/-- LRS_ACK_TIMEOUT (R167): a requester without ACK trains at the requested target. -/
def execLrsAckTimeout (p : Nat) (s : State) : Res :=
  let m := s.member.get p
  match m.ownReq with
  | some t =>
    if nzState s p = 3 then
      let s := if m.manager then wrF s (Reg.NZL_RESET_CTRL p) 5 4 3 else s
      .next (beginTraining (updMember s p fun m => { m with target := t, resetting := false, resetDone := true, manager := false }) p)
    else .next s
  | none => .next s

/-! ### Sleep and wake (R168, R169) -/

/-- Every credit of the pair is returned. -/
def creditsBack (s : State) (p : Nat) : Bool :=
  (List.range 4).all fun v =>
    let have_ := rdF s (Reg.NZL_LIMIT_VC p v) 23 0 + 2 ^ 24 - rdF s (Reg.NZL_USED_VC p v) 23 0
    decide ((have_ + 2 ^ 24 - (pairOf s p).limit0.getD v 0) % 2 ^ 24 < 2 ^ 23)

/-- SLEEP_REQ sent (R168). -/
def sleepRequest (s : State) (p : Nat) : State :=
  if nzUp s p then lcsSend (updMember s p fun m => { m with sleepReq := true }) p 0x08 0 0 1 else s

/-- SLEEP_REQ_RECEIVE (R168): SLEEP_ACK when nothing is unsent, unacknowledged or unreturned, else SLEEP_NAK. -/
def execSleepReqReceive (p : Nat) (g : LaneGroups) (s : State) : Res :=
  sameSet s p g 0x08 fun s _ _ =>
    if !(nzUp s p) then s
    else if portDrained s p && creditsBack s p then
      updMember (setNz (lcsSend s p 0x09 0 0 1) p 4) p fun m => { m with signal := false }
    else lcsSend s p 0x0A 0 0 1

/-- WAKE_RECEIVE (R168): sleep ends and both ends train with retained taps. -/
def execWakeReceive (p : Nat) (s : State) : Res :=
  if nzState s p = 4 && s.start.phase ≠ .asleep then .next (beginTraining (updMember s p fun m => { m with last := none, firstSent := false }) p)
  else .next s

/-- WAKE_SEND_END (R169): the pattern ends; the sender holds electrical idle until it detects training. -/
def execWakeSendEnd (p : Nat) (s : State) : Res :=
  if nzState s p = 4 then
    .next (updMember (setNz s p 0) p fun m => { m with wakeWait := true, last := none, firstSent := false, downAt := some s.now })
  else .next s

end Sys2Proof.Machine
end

==

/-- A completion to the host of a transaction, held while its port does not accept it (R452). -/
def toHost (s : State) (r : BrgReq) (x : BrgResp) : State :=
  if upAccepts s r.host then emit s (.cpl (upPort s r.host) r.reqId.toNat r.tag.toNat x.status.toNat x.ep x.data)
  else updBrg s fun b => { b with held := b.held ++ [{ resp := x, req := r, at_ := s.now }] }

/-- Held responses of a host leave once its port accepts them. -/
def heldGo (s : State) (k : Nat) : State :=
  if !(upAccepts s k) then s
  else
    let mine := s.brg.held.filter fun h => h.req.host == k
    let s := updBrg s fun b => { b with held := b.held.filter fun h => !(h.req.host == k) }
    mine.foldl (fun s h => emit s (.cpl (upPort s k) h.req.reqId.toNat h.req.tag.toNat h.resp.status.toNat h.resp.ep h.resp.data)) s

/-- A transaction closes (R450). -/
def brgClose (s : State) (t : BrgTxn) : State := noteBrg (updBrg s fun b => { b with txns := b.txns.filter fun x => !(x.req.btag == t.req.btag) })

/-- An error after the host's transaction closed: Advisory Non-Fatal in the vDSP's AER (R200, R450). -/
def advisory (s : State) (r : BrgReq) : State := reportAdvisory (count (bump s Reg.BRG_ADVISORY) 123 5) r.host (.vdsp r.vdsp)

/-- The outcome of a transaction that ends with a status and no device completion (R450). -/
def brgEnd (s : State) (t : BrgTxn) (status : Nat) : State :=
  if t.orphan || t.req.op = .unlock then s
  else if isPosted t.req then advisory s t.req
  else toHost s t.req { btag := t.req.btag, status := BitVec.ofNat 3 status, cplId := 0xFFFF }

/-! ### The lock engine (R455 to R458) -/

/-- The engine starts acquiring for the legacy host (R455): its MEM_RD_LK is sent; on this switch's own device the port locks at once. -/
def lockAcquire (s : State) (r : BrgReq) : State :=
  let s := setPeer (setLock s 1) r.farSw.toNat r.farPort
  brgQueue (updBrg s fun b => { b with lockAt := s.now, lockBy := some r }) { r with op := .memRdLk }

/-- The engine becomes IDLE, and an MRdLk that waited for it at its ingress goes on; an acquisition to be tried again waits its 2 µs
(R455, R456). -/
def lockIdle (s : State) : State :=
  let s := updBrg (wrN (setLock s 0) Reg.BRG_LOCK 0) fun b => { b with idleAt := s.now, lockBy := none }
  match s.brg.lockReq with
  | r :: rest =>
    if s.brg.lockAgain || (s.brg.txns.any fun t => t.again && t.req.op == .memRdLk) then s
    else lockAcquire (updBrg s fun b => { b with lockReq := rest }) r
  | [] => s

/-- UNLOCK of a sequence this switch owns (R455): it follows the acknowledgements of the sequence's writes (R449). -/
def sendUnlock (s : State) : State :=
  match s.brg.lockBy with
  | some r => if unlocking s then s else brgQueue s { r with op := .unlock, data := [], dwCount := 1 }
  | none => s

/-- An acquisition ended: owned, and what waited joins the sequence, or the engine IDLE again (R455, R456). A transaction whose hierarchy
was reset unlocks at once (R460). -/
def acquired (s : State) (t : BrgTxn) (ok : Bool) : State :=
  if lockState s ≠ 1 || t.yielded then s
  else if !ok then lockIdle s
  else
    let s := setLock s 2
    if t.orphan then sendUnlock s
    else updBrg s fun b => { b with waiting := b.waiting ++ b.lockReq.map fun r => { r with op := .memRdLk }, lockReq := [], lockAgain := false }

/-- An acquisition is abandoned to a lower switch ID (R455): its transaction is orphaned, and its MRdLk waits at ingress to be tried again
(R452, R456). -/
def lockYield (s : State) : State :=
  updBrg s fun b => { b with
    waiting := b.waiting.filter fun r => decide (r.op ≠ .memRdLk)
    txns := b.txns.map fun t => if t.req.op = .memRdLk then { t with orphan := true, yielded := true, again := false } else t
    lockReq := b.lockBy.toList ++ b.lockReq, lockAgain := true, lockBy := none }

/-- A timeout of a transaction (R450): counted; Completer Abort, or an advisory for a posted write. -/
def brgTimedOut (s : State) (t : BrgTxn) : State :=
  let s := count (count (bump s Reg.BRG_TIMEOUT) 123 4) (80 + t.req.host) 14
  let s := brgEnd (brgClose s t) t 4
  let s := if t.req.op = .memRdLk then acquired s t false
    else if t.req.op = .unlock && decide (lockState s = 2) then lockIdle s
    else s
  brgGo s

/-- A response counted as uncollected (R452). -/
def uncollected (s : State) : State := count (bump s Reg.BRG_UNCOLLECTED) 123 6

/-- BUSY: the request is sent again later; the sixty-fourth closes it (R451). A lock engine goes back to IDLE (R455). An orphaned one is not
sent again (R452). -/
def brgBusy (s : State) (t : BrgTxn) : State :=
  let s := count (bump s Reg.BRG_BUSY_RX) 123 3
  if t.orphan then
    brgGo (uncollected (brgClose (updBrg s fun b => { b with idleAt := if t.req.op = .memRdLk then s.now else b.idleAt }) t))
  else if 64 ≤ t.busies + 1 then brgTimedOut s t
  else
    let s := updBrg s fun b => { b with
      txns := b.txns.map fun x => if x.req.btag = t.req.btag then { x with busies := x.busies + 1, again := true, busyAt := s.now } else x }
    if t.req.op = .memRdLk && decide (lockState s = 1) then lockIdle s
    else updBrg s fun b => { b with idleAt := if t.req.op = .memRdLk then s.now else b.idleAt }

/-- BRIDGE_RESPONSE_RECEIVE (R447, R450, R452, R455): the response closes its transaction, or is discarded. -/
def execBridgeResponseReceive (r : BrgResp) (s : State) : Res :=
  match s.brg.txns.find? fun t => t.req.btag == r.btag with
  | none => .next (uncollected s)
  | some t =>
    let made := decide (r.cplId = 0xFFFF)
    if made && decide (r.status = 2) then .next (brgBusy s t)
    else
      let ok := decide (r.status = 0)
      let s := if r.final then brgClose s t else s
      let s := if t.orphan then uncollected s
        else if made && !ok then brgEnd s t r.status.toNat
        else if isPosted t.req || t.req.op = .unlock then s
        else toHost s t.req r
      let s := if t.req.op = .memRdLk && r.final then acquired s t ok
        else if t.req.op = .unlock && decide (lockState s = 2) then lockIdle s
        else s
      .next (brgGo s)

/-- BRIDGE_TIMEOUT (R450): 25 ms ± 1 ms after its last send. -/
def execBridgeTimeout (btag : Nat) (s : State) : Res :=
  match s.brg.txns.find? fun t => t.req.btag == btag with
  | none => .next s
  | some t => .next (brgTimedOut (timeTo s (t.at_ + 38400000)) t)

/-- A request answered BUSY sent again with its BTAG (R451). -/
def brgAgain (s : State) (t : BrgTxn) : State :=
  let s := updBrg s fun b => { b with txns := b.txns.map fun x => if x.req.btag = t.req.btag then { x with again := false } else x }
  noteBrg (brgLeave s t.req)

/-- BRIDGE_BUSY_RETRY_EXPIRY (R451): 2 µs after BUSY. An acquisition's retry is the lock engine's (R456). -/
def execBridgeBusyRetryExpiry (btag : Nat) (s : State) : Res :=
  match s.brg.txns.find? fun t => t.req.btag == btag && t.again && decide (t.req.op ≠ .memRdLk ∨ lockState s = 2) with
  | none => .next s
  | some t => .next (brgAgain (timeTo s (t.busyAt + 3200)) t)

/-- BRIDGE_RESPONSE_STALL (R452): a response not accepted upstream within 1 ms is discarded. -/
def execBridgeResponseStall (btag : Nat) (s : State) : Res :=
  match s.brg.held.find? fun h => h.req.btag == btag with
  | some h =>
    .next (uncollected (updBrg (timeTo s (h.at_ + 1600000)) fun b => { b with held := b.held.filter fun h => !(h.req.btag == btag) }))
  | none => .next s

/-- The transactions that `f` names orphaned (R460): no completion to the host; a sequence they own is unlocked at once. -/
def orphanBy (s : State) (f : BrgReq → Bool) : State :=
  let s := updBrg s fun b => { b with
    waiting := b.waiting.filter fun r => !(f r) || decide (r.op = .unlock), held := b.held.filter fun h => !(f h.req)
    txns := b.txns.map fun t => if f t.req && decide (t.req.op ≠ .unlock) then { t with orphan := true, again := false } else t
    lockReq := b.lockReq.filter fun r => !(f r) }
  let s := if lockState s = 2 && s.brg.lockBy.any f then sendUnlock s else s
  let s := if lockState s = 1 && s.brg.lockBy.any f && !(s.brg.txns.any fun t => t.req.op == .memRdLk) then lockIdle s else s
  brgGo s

# What needs to be done
Where the line holding "writes (R449). -/" appears in the listing above, start reproducing exactly, and end with the line holding "orphaned one is not".

# Reply to the task
/-- UNLOCK of a sequence this switch owns (R455): it follows the acknowledgements of the sequence's writes (R449). -/
def sendUnlock (s : State) : State :=
  match s.brg.lockBy with
  | some r => if unlocking s then s else brgQueue s { r with op := .unlock, data := [], dwCount := 1 }
  | none => s

/-- An acquisition ended: owned, and what waited joins the sequence, or the engine IDLE again (R455, R456). A transaction whose hierarchy
was reset unlocks at once (R460). -/
def acquired (s : State) (t : BrgTxn) (ok : Bool) : State :=
  if lockState s ≠ 1 || t.yielded then s
  else if !ok then lockIdle s
  else
    let s := setLock s 2
    if t.orphan then sendUnlock s
    else updBrg s fun b => { b with waiting := b.waiting ++ b.lockReq.map fun r => { r with op := .memRdLk }, lockReq := [], lockAgain := false }

/-- An acquisition is abandoned to a lower switch ID (R455): its transaction is orphaned, and its MRdLk waits at ingress to be tried again
(R452, R456). -/
def lockYield (s : State) : State :=
  updBrg s fun b => { b with
    waiting := b.waiting.filter fun r => decide (r.op ≠ .memRdLk)
    txns := b.txns.map fun t => if t.req.op = .memRdLk then { t with orphan := true, yielded := true, again := false } else t
    lockReq := b.lockBy.toList ++ b.lockReq, lockAgain := true, lockBy := none }

/-- A timeout of a transaction (R450): counted; Completer Abort, or an advisory for a posted write. -/
def brgTimedOut (s : State) (t : BrgTxn) : State :=
  let s := count (count (bump s Reg.BRG_TIMEOUT) 123 4) (80 + t.req.host) 14
  let s := brgEnd (brgClose s t) t 4
  let s := if t.req.op = .memRdLk then acquired s t false
    else if t.req.op = .unlock && decide (lockState s = 2) then lockIdle s
    else s
  brgGo s

/-- A response counted as uncollected (R452). -/
def uncollected (s : State) : State := count (bump s Reg.BRG_UNCOLLECTED) 123 6

/-- BUSY: the request is sent again later; the sixty-fourth closes it (R451). A lock engine goes back to IDLE (R455). An orphaned one is not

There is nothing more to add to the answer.